The thing that shocked me the most about the procedure was how long I was still of the baby-makin' persuasion. The doctor explained that it would be a month or two and forty ejaculations before everything was okay to use with wild abandon. FORTY?!? That'll take us about seven or eight years, doctor! We're parents! It was literally five months and many sample deliveries later before my sperm count dropped into the single digits. Although I was sternly lectured that I was still fertile, my wife and I threw caution to the wind and called it "done."

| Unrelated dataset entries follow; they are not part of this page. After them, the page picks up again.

/-- The engine's move from alike states gives alike states. -/
theorem State.Alike.engineMove : Follows (State.Alike K L) s.engineMove s'.engineMove := by
  by_cases hb : s.busy = true
  · obtain rfl | ⟨hK, hk, k, rfl⟩ := h.running hb
    · exact .refl State.Alike.refl
    · cases hd : decode s.cmd with
      | ok i =>
        rw [State.engineMove_ok hb hd, State.engineMove_ok (s := { s with key := k }) hb hd]
        exact exec_follows k hK hk i
      | error e =>
        rw [State.engineMove_error hb hd, State.engineMove_error (s := { s with key := k }) hb hd]
        exact .next (State.alike_withKey (s := s.complete 4) hK hk)
  · rw [Bool.not_eq_true] at hb
    rw [State.engineMove_idle hb, State.engineMove_idle (h.busy_eq.trans hb)]
    exact .next h

/-! The host's side: no operation reads the key block, and only through a running command does one read the latched word or the
snapshot. -/

theorem State.Alike.runningOutput_eq : s'.runningOutput = s.runningOutput := by
  obtain ⟨-, ⟨rfl, rfl⟩ | ⟨-, hb⟩⟩ := h
  · rfl
  · simp [State.runningOutput, hb]

theorem State.Alike.runningInputs_eq : s'.runningInputs = s.runningInputs := by
  obtain ⟨-, ⟨rfl, rfl⟩ | ⟨-, hb⟩⟩ := h
  · rfl
  · simp [State.runningInputs, hb]

theorem State.Alike.readReg_eq (r : Reg) : s'.readReg r = s.readReg r := by
  obtain ⟨-, -⟩ := h
  cases r <;> rfl

/-- Other operations to come leave two states alike. -/
theorem State.Alike.withHostOps (l : List HostOp) : State.Alike K L { s with hostOps := l } { s' with hostOps := l } := by
  obtain ⟨hkey, hlatch⟩ := h
  exact .of_rest rfl hkey hlatch

theorem State.Alike.hostRead (r : Reg) : State.Alike K L (s.hostRead r) (s'.hostRead r) := by
  unfold State.hostRead
  rw [h.readReg_eq r]
  obtain ⟨hkey, hlatch⟩ := h
  exact .of_rest rfl hkey hlatch

/-- A write to CMD latches both words anew; every other write leaves them alone. -/
theorem State.Alike.hostWrite (r : Reg) (v : Word) : State.Alike K L (s.hostWrite r v) (s'.hostWrite r v) := by
  unfold State.hostWrite
  rw [h.busy_eq]
  obtain ⟨hkey, hlatch⟩ := h
  split
  · exact .of_rest rfl hkey hlatch
  · cases r with
    | cmd => exact .of_rest rfl hkey (.inl ⟨rfl, rfl⟩)
    | _ => exact .of_rest rfl hkey hlatch

theorem State.Alike.hostStore (a : Addr) (b : Byte) : Follows (State.Alike K L) (s.hostStore a b) (s'.hostStore a b) := by
  simp only [State.hostStore, State.ownedOutput, State.ownedInput, h.runningOutput_eq, h.runningInputs_eq]
  obtain ⟨hkey, hlatch⟩ := h
  exact .ite (fun _ => .fault) fun _ => .ite (fun _ => .refused) fun _ =>
    .ite (fun _ => .next (.of_rest rfl hkey hlatch)) fun _ =>
    .ite (fun _ => .next (.of_rest rfl hkey hlatch)) fun _ => .next (.of_rest rfl hkey hlatch)

theorem State.Alike.hostLoad (a : Addr) : Follows (State.Alike K L) (s.hostLoad a) (s'.hostLoad a) := by
  simp only [State.hostLoad, State.ownedOutput, h.runningOutput_eq]
  obtain ⟨hkey, hlatch⟩ := h
  exact .ite (fun _ => .fault) fun _ => .ite (fun _ => .refused) fun _ =>
    .ite (fun _ => .next (.of_rest rfl hkey hlatch)) fun _ => .next (.of_rest rfl hkey hlatch)

/-- Reset takes from the two states what is the same in both. -/
theorem State.Alike.assertReset_eq : s'.assertReset = s.assertReset := by
  unfold State.assertReset State.memAfterReset
  rw [h.runningOutput_eq]
  obtain ⟨-, -⟩ := h
  rfl

/-- Every host operation from alike states gives alike states. -/
theorem State.Alike.hostOperation (op : HostOp) :
    Follows (State.Alike K L) (s.hostOperation op) (s'.hostOperation op) := by
  have hops : s'.hostOps = s.hostOps ∧ s'.irq = s.irq := by
    obtain ⟨-, -⟩ := h
    exact ⟨rfl, rfl⟩
  cases op with
  | wr off size v => exact .ite (fun _ => .next (h.hostWrite _ v)) fun _ => .refused
  | rd off size => exact .ite (fun _ => .next (h.hostRead _)) fun _ => .refused
  | wait =>
    simp only [State.hostOperation, h.readReg_eq, hops.1]
    exact .ite (fun _ => .next (h.hostRead _)) fun _ => .next ((h.hostRead _).withHostOps _)
  | waitIrq =>
    simp only [State.hostOperation, hops]
    exact .ite (fun _ => .next h) fun _ => .next (h.withHostOps _)
  | store a b => exact h.hostStore a b
  | load a => exact h.hostLoad a
  | assertReset =>
    simp only [State.hostOperation, h.assertReset_eq]
    exact .next (.refl _)

/-- Every step from alike states gives alike states. -/
theorem State.Alike.step : Follows (State.Alike K L) (step s) (step s') := by
  have hsame : s'.sched = s.sched ∧ s'.hostOps = s.hostOps := by
    obtain ⟨-, -⟩ := h
    exact ⟨rfl, rfl⟩
  obtain ⟨hsched, hops⟩ := hsame
  have hturn : State.Alike K L s.turnTaken s'.turnTaken := by
    obtain ⟨hkey, hlatch⟩ := h
    exact .of_rest rfl hkey hlatch
  obtain hm | hm := s.moves_cases
  · have hm' : s'.EngineMoves := by rwa [State.EngineMoves, hsched, h.busy_eq]
    rw [step_engine hm, step_engine hm']
    exact hturn.engineMove
  · have hm' : s'.HostMoves := by rwa [State.HostMoves, hsched, h.busy_eq]
    rw [step_host hm, step_host hm']
    cases ho : s.hostOps with
    | nil =>
      rw [State.hostMove_nil (s := s.turnTaken) ho, State.hostMove_nil (s := s'.turnTaken) (hops.trans ho)]
      exact .next hturn
    | cons op rest =>
      have hop : State.Alike K L s.opTaken s'.opTaken := by
        rw [State.opTaken, State.opTaken, hops]
        exact hturn.withHostOps s.hostOps.tail
      rw [State.hostMove_cons ho, State.hostMove_cons (hops.trans ho)]
      exact hop.hostOperation op

/-- Where nothing is hidden any more, alike states are equal. -/
theorem State.Alike.eq_of_shown (hK : K → s.kvalid = true) (hL : L → s.busy = true) : s' = s := by
  obtain ⟨hkey, hlatch⟩ := h
  obtain rfl := hkey.resolve_right fun ⟨hk, hv⟩ => by simp [hK hk] at hv
  obtain ⟨rfl, rfl⟩ := hlatch.resolve_right fun ⟨hl, hb⟩ => by simp [hL hl] at hb
  rfl

end

/-- Settles O57: states alike but for the key block step to such states. -/
theorem keyUnobservableUntilSet : Obligations.KeyUnobservableUntilSet := by
  unfold Obligations.KeyUnobservableUntilSet
  intro s t k hk hstep
  have h : State.Alike True False s { s with key := k } := State.alike_withKey trivial hk
  obtain ⟨t', ht', hR⟩ := h.step t hstep
  refine ⟨t', ht', ?_, fun hv => hR.eq_of_shown (fun _ => hv) False.elim⟩
  obtain ⟨-, ⟨rfl, rfl⟩ | ⟨hf, -⟩⟩ := hR
  · rfl
  · exact hf.elim

/-- Settles O58: states alike but for the latched word and the snapshot step to such states. -/
theorem latchedCommandUnobservableWhileIdle : Obligations.LatchedCommandUnobservableWhileIdle := by
  unfold Obligations.LatchedCommandUnobservableWhileIdle
  intro s t w p hb hstep
  have h : State.Alike False True s { s with cmd := w, snap := p } := .of_rest rfl (.inl rfl) (.inr ⟨trivial, hb⟩)
  obtain ⟨t', ht', hR⟩ := h.step t hstep
  refine ⟨t', ht', ?_, fun hv => hR.eq_of_shown False.elim fun _ => hv⟩
  obtain ⟨rfl | ⟨hf, -⟩, -⟩ := hR
  · rfl
  · exact hf.elim

/-! ### Reset values -/

/-- Settles O6: the reset state is a literal, and IV is the table of 41_compression.md R116. -/
theorem resetValues : Obligations.ResetValues := by
  unfold Obligations.ResetValues
  simp [iv, Params.zero, State.irq]

/-! ### The status and control words -/

/-- STATUS at any time is a packed word with the current WERR. -/
theorem State.readReg_status (s : State) :
    ∃ b d p k l e, s.readReg .status = packStatus b d s.werr p k l e := by
  cases hb : s.busy with
  | false => exact ⟨_, _, _, _, _, _, State.readReg_idle hb .status⟩
  | true => exact ⟨_, _, _, _, _, _, State.readReg_busy hb .status⟩

/-- CMD reads 0 at any time (10_state.md R33). -/
@[simp] theorem State.readReg_cmd (s : State) : s.readReg .cmd = 0 := ite_self _

/-- A reserved offset reads 0 at any time (10_state.md R33). -/
@[simp] theorem State.readReg_reserved (s : State) : s.readReg .reserved = 0 := ite_self _

/-- CTRL reads its value at any time (10_state.md R28, R32). -/
@[simp] theorem State.readReg_ctrl (s : State) : s.readReg .ctrl = s.ctrlWord := ite_self _

@[simp] theorem State.hostWrite_status (s : State) (v : Word) : s.hostWrite .status v = s.writeStatus v :=
  s.hostWrite_unguarded rfl v

@[simp] theorem State.hostWrite_ctrl (s : State) (v : Word) : s.hostWrite .ctrl v = s.writeCtrl v :=
  s.hostWrite_unguarded rfl v

@[simp] theorem State.hostWrite_reserved (s : State) (v : Word) : s.hostWrite .reserved v = s :=
  s.hostWrite_unguarded rfl v

/-- A packed status word has no bit outside its fields, seen as one mask (10_state.md R27). -/
theorem packStatus_and_reserved (b d w p k : Bool) (l : BitVec 6) (e : BitVec 8) :
    packStatus b d w p k l e &&& 0xFF00C0E0 = 0 := by
  apply BitVec.eq_of_getLsbD_eq
  intro i hi
  simp only [packStatus, BitVec.getLsbD_and, BitVec.getLsbD_append, BitVec.getLsbD_ofBool, BitVec.ofNat_eq_ofNat,
    BitVec.getLsbD_zero]
  interval_cases i <;> simp

/-- CTRL as a number (10_state.md R28). -/
theorem State.ctrlWord_toNat (s : State) : s.ctrlWord.toNat = s.ie.toNat := by
  unfold State.ctrlWord
  cases s.ie <;> rfl

/-- Settles O14: STATUS is a packed word, whose fields read back, and a write clears DONE and WERR bit by bit. -/
theorem statusWordFields : Obligations.StatusWordFields := by
  unfold Obligations.StatusWordFields
  refine ⟨fun s hb => ?_, fun s v => ?_, rfl⟩
  · have hread : s.readReg .status = s.idleStatus := State.readReg_idle hb .status
    rw [hread, State.idleStatus]
    obtain ⟨h0, h1, h2, h3, h4, hlen, herr⟩ :=
      packStatus_fields s.busy s.done s.werr s.phase.bit s.kvalid (BitVec.ofNat 6 s.buf.length) s.err
    obtain ⟨hr1, hr2, hr3⟩ :=
      packStatus_reserved s.busy s.done s.werr s.phase.bit s.kvalid (BitVec.ofNat 6 s.buf.length) s.err
    refine ⟨h0, h1, h2, ?_, h4, fun hl => ?_, herr, hr1, hr2, hr3⟩
    · rw [h3]
      cases s.phase <;> decide
    · rw [hlen, BitVec.toNat_ofNat]
      omega
  · refine ⟨_, _, s.hostWrite_status v, ?_⟩
    simp +contextual

/-- Settles O15: CTRL is IE as a number, at any time. -/
theorem controlWord : Obligations.ControlWord := by
  unfold Obligations.ControlWord
  refine ⟨State.hostWrite_ctrl, fun s => ?_, fun s h => ?_, fun s h => ?_, rfl⟩
  · rw [State.readReg_ctrl, State.ctrlWord_toNat]
  · simp [State.irq, h]
  · simp [State.irq, h]

/-! ### Accesses to the window -/

theorem regAt_status : regAt 0x004 = .status := regAt_offset .status

theorem regAt_ctrl : regAt 0x008 = .ctrl := regAt_offset .ctrl

/-- Settles O13: the width and the alignment are all that an access is held to, and a read only returns the value. -/
theorem onlyAlignedWordAccesses : Obligations.OnlyAlignedWordAccesses := by
  unfold Obligations.OnlyAlignedWordAccesses
  intro s off size v
  refine ⟨fun h => ?_, ?_⟩
  · have hbad : windowAccessOk off size = false := by
      simp only [windowAccessOk, Bool.and_eq_false_iff, decide_eq_false_iff_not]
      exact h
    simp [State.hostOperation, hbad]
  · rintro ⟨rfl, hal⟩
    refine ⟨s.hostOperation_wr v hal, s.hostOperation_rd hal, fun hb => ?_, fun hb => ?_⟩ <;>
      simp [State.hostRead, hb]

/-- A host's turn with an aligned write. -/
theorem step_write {s : State} {off : Offset} {v : Word} {rest : List HostOp} (hm : s.HostMoves)
    (ho : s.hostOps = .wr off .word v :: rest) (hal : off.toNat % 4 = 0) :
    step s = .next (s.opTaken.hostWrite (regAt off) v) := by
  rw [step_host hm, State.hostMove_cons ho, State.hostOperation_wr _ _ hal]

I was also surprised by how wildly different everyone's vasectomies seemed to be. Mitch McDad claims he got a valium. I just got a shot of Novocain to the dangly bits. My brother-in-law was sent home with this very complicated set of instructions on how to build up to having sex again, instructions with included, of all things, cuddling, then nothing but manual manipulation a week after the cuddling phase, and then... eww. That stuff is with my sister, dude. I don't want to hear any more. Most of the guys telling their stories mentioned getting shaved during the ordeal. I was asked to show up ready for the event, having done the shearing on my own.
All in all, the experience of getting the vasectomy wasn't too bad. The pain was much easier to take than the two days of laying around with my la-las elevated to help with the swelling. The monthly deposits to the lab were probably the worst part, so if you're a guy and you're considering having this done, it's really not as horrible as it sounds. Sure, there are complications that get mentioned during the whole "planning phase," but I've never known anyone who would admit to suffering from any of them.
I haven't returned to posting my "Better Daddying" pieces since returning to blogging, but if I can get on my soapbox for a moment, guys... this is your duty. Getting a vasectomy isn't exactly a ride on Space Mountain, but your wife GAVE BIRTH. Suck it up and do this for her. If you're done having kids, this is the obvious solution to the issue of birth control. Chances are it has been your wife's responsibility for years, so its time to return the favor.